= Yuki Yoshida =

Yuki Yoshida (born c.1914) was a Japanese-Canadian film editor and film producer. In 1978, Yoshida received an academy award for I'll Find a Way in the Best Short Film category with Beverly Shaffer.

==Life==
After her mother's death in 1925, Yoshida did not return to school. Even when the war was over, there was little reason to make up her education. Back then, the chances of getting a job were too uncertain. Moreover, the idea of having a career was unfamiliar to most of the women in Yoshida's generation, especially those who, like Yoshida, grew up in rural Japanese communities. In the summer of 1944, towards the end of the Second World War, Yoshida and her sister left the incarceration camp in Tashme, British Columbia.

==Career in Film==
In the late 1940s, Yoshida got a job at the National Film Board of Canada in Ottawa, where she worked until the mid-1960s as editor of, among others, the films Ducks, of Course (1966) and Tuktu and the Snow Palace (1967).

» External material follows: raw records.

theorem test_witness_ClockMonitors :
    (∃ (s : State) (tile domain mean : Nat), s.clockRuns tile domain = true ∧ inRange domain mean = true ∧ (s.monitor
      tile domain).fault = false) ∧
    (∃ (s : State) (tile domain mean : Nat), s.clockRuns tile domain = true ∧ inRange domain mean = false) ∧
    (∃ (s : State) (tile domain mean : Nat), s.clockRuns tile domain = true ∧ inRange domain mean = true ∧ (s.monitor
      tile domain).fault = true ∧ (s.monitor tile domain).inRangeSince = none) ∧
    (∃ (s : State) (tile mean : Nat), s.heat.refclkLost = true ∧ s.heat.refclkSince = none ∧ inRange refclkDomain mean
      = true) ∧
    (∃ (s : State) (tile : Nat), s.onBoundary = true ∧ s.refclkCalm = true) ∧
    (∃ (s : State) (tile domain : Nat), domain ≠ refclkDomain ∧ s.onBoundary = true ∧ s.monitorCalm tile domain =
      true) ∧
    (∃ (s : State) (tile pipe k : Nat), ((s.monitor tile 0).fault = true ∨ (s.monitor tile 2).fault = true ∨
      s.heat.refclkLost = true)) :=
  ⟨⟨unit, 3, 7, 9950, by decide +kernel⟩,
   ⟨unit, 0, 9, 9949, by decide +kernel⟩,
   ⟨{ unit with heat := { unit.heat with monitors := [(3 * 16, { fault := true })] } }, 3, 0, 9850,
     by decide +kernel⟩,
   ⟨{ unit with heat := { unit.heat with refclkLost := true } }, 3, 9950, by decide +kernel⟩,
   ⟨{ unit with heat := { unit.heat with refclkLost := true, refclkSince := some 0 } }, 3, by decide +kernel⟩,
   ⟨{ unit with heat := { unit.heat with monitors := [(3 * 16, { fault := true, inRangeSince := some 0 })] } }, 3, 0,
     by decide +kernel⟩,
   ⟨{ unit with heat := { unit.heat with refclkLost := true } }, 3, 7, 374, by decide +kernel⟩⟩

end WitnessB

namespace WitnessC

def qWait (w : Waiter) : State := unit.setQueue 3 0x31 { waiters := [w] }
def qOpen : State := unit.setQueue 3 0x31 { openBy := some (.pipeline, 2), generation := 4 }
def fr5 : Octets := be 4 0x10000000 ++ be 4 5 ++ List.replicate 24 0
def routed : State := (withPk unit 3 0x58 (pkt 0 fr5)).setRoute 3 5 { home := 3, group := 7 }

theorem test_witness_QueueWriters :
    (∃ (s : State) (tile q producer words : Nat) (p : Producer), s.awake = true ∧ producerOf producer = some p ∧ tile
      < s.nTiles ∧ q < 256 ∧ isProducer q p = true ∧ words ≤ packetLimit q ∧ (s.queue tile q).openBy = none ∧ (s.queue
      tile q).waiters = [] ∧ (s.queue tile q).fits (s.capacity tile q) words = true) ∧
    (∃ (s : State) (tile q producer words : Nat) (p : Producer), s.awake = true ∧ producerOf producer = some p ∧ tile
      < s.nTiles ∧ q < 256 ∧ isProducer q p = true ∧ words ≤ packetLimit q ∧ ((s.queue tile q).openBy.isSome = true ∨
      (s.queue tile q).waiters ≠ [])) ∧
    (∃ (s : State) (tile q : Nat) (w : Waiter) (r : List Waiter), s.awake = true ∧ (s.queue tile q).openBy = none ∧
      (s.queue tile q).waiters = w :: r ∧ (w.packet = [] ∨ w.producer.keeps = true) ∧ w.words ≤ packetLimit q ∧
      (s.queue tile q).fits (s.capacity tile q) w.words = true) ∧
    (∃ (s : State) (tile q : Nat) (w : Waiter), s.awake = true ∧ (s.queue tile q).openBy = none ∧ (s.queue tile
      q).waiters = [w] ∧ w.packet ≠ [] ∧ w.producer.keeps = false ∧ (s.queue tile q).fits (s.capacity tile q)
      w.packet.length = true ∧ s.barredWord tile q w.producer w.packet.length = none) ∧
    (∃ (s : State) (tile q ticket word tag reserved : Nat) (p : Producer), s.awake = true ∧ (s.queue tile q).openBy =
      some (p, reserved) ∧ ticket = (s.queue tile q).generation.toNat ∧ ((s.queue tile q).writePos - (s.queue tile
      q).openPos).toNat < reserved ∧ (s.writeAccess tile q p).1 = true) ∧
    (∃ (s : State) (tile q ticket word tag : Nat), s.awake = true ∧ (s.queue tile q).openBy = none) ∧
    (∃ (s : State) (tile q : Nat), s.awake = true ∧ (s.queue tile q).openBy.isSome = true ∧ (s.queue tile q).openedAt
      + s.packetTimeout < s.elapsed) ∧
    (∃ (s : State) (tile q : Nat) (pk : List (Word × Byte)) (r : Route), s.awake = true ∧ tile < s.nTiles ∧
      forwarderSource q = true ∧ 0x30 ≤ q ∧ s.pair.state = 0 ∧ s.tunnel.relayMode = false ∧ s.reads tile q
      Producer.forwarder.code pk ∧ s.holdsLeft tile (packetMeter pk) = false ∧ s.route? tile (packetMeter pk) = some r
      ∧ r.state = 0 ∧ r.home = tile ∧ r.group ≠ q ∧ r.group < 256 ∧ s.takes tile r.group .forwarder pk.length) ∧
    (∃ (s : State) (tile q : Nat) (pk : List (Word × Byte)) (r : Route), s.awake = true ∧ s.queues.retry.contains
      (queueKey tile q) = true ∧ 0x30 ≤ q ∧ q < 256 ∧ q ≠ 0xA0 ∧ s.tunnel.relayMode = false ∧ s.reads tile q
      Producer.forwarder.code pk ∧ s.holdsLeft tile (packetMeter pk) = false ∧ s.route? tile (packetMeter pk) = some r
      ∧ r.state = 0 ∧ r.home = tile ∧ r.group ≠ q ∧ r.group < 256 ∧ s.takes tile r.group .forwarder pk.length) :=
  ⟨⟨unit, 3, 0x30, 0, 64, .pipeline, by decide +kernel⟩,
   ⟨qOpen, 3, 0x31, 0, 64, .pipeline, by decide +kernel⟩,
   ⟨qWait { producer := .pipeline, words := 64 }, 3, 0x31, { producer := .pipeline, words := 64 }, [],
     by decide +kernel⟩,
   ⟨qWait { producer := .pipeline, words := 2, packet := pkt 5 [1] }, 3, 0x31,
     { producer := .pipeline, words := 2, packet := pkt 5 [1] }, by decide +kernel⟩,
   ⟨qOpen, 3, 0x31, 4, 9, 71, 2, .pipeline, by decide +kernel⟩,
   ⟨unit, 3, 0x31, 4, 9, 71, by decide +kernel⟩,
   ⟨qOpen, 3, 0x31, by decide +kernel⟩,
   ⟨routed, 3, 0x58, pkt 0 fr5, { home := 3, group := 7 }, by unfold State.takes; unfold State.reads; decide +kernel⟩,
   ⟨{ routed with queues := { routed.queues with retry := [queueKey 3 0x58] } }, 3, 0x58, pkt 0 fr5,
     { home := 3, group := 7 }, by unfold State.takes; unfold State.reads; decide +kernel⟩⟩

end WitnessC

namespace WitnessD

def bk : State := unit.setBank 3 0 {power := 3}
def bkw : State := { bk with heat := { bk.heat with count := 40 } }
def wp : State := { unit with mem := { unit.mem with wiping := [(3, (2, 4000000))] } }
def mg : State := { unit with mem := { unit.mem with merge := [(3, [{ address := 64, mask := 1, at_ := 0 }, { address := 32, mask := 1, at_ := 0 }])] } }
def em : State := { unit with fabric := { unit.fabric with eccSeen := [(0, 1, 2), (3, 0x100090, 5)] }, meters := [{ number := 5, home := 3, record := 9 }] }
def er : State := { unit with meters := [{ number := 5, home := 3, record := 9, eccQuarantine := true }] }
def epk : List (Word × Byte) := packetOfWords [BitVec.ofNat 64 (5 * 2 ^ 32 + 3 * 2 ^ 8 + 7), 1]
def eq : State := let s := withPk em 3 0x3A epk; { s with fabric := { s.fabric with eventBodies := [(1, be 4 0x100090)] } }
def sm : State := ((unit.setObj 0x6820 1 3).setObj 0x6820 3 63)
def dm : State := ((unit.setObj 0x6821 1 3).setObj 0x6821 2 63)
def em2 : State := (((unit.setObj 0x6822 1 3).setObj 0x6822 2 1).setObj 0x6822 3 63).setVal 0x6822 4 (.oct (List.replicate 32 7))

theorem test_witness_MemoryUpkeep :
    (∃ (s : State) (tile bank : Nat), s.onBoundary = true ∧ (s.bank tile bank).power = 3 ∧ (s.bank tile bank).wakeHeat
      + (s.bank tile bank).wakeHeats ≤ s.heat.count) ∧
    (∃ (s : State) (tile cause start : Nat), Tab.find? s.mem.wiping tile = some (cause, start)) ∧
    (∃ (s : State) (tile address : Nat) (e : MergeEntry), (s.mergeOf tile).find? (fun e => e.address == address) =
      some e ∧ s.due e.at_ 2000 = true ∧ s.dramHeld tile = false) ∧
    (∃ (s : State) (tile : Nat), s.awake = true) ∧
    (∃ (s : State) (tile : Nat), s.awake = true ∧ s.dramHeld tile = false) ∧
    (∃ (s : State) (tile pipe : Nat) (pk : List (Word × Byte)), s.awake = true ∧ pipe < 8 ∧ (∀ p < 8, p ≠ pipe →
      (s.queue tile (0x38 + p)).waiting = 0) ∧ s.reads tile (0x38 + pipe) Producer.management.code pk ∧ field
      (packetHead pk) 15 8 = 3 ∧ regionOf (fieldAt (s.eventBody pk) 0 4) = 0) ∧
    (∃ (s : State) (tile : Nat) (e : Nat × Nat × Nat), s.awake = true ∧ (∀ p < 8, (s.queue tile (0x38 + p)).waiting =
      0) ∧ s.fabric.eccSeen.find? (fun e => e.1 == tile) = some e ∧ regionOf e.2.1 = 0) ∧
    (∃ (s : State) (meter : Nat) (x : Meter), s.awake = true ∧ s.meter? meter = some x ∧ x.eccQuarantine = true) :=
  ⟨⟨bkw, 3, 0, by decide +kernel⟩,
   ⟨wp, 3, 2, 4000000, by decide +kernel⟩,
   ⟨mg, 3, 32, { address := 32, mask := 1, at_ := 0 }, by decide +kernel⟩,
   ⟨unit, 3, by decide +kernel⟩,
   ⟨unit, 3, by decide +kernel⟩,
   ⟨eq, 3, 2, epk, by unfold State.reads; decide +kernel⟩,
   ⟨em, 3, (3, 0x100090, 5), by decide +kernel⟩,
   ⟨er, 5, { number := 5, home := 3, record := 9, eccQuarantine := true }, by decide +kernel⟩⟩

theorem test_witness_EccTestFacility :
    (∃ (s : State) (r : Req) (x : Session) (cls value : Nat), cls ≠ 1 ∧ value % 256 ≠ 0 ∧ Writes s r 0x6820 5 0 (be 1
      value) x ∧ s.maskNames s.scratchMask false = true ∧ s.mayArm s.scratchMask false = true) ∧
    (∃ (s : State) (r : Req) (x : Session) (value : Nat), value % 256 ≠ 0 ∧ Writes s r 0x6821 4 0 (be 1 value) x ∧
      s.maskNames (s.dramMask (value % 256)) true = true ∧ s.mayArm (s.dramMask (value % 256)) true = true) ∧
    (∃ (s : State) (r : Req) (x : Session) (cls : Nat), cls ≠ 1 ∧ Writes s r 0x6820 5 0 (be 1 0) x) ∧
    (∃ (s : State) (r : Req) (x : Session), Writes s r 0x6821 4 0 (be 1 0) x) ∧
    (∃ (s : State) (r : Req) (x : Session), Writes s r 0x6822 5 0 (be 1 1) x ∧ s.testNames = true ∧ s.testAccess.1 =
      true) ∧
    (∃ (s : State) (r : Req) (x : Session), Writes s r 0x6822 5 0 (be 1 2) x ∧ s.testNames = true ∧ s.testAccess.1 =
      true) :=
  ⟨⟨sm, rw_ sm 0x6820 5 0 (be 1 1), sx sm, 0, 1, by unfold Writes; unfold Asks; decide +kernel⟩,
   ⟨dm, rw_ dm 0x6821 4 0 (be 1 2), sx dm, 2, by unfold Writes; unfold Asks; decide +kernel⟩,
   ⟨sm, rw_ sm 0x6820 5 0 (be 1 0), sx sm, 0, by unfold Writes; unfold Asks; decide +kernel⟩,
   ⟨sm, rw_ sm 0x6821 4 0 (be 1 0), sx sm, by unfold Writes; unfold Asks; decide +kernel⟩,
   ⟨em2, rw_ em2 0x6822 5 0 (be 1 1), sx em2, by unfold Writes; unfold Asks; decide +kernel⟩,
   ⟨em2, rw_ em2 0x6822 5 0 (be 1 2), sx em2, by unfold Writes; unfold Asks; decide +kernel⟩⟩

theorem test_witness_EccTestStoreBytes :
    ∃ (s : State) (r : Req) (x : Session), s.Inv ∧ Writes s r 0x6822 5 0 (be 1 1) x ∧ s.testNames = true ∧
      s.testAccess.1 = true :=
  ⟨em2, rw_ em2 0x6822 5 0 (be 1 1), sx em2, by unfold Writes; unfold State.Inv; unfold Asks; decide +kernel⟩

end WitnessD

namespace WitnessE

In 1975, she became a technical producer in Studio D, a women's production unit that emerged in response to a directive from the Canadian government for more women in technical professions. Shortly before retiring in 1978, she was a member of the team that received an Academy Award for the film I'll Find a Way. In the film, she processes, among other things, her own childhood memories.

==Filmography==
- Ducks, of Course (1966)
- Tuktu and the Snow Palace (1967)
- The North Has Changed (1967)
- The Accessible Arctic (1967)
- Tuktu and the Clever Hands (1968)
- Veronica (1977)
- I'll Find a Way (1977)
- How They Saw Us: Needles and Pins (1977)
- Beautiful Lennard Island (1977)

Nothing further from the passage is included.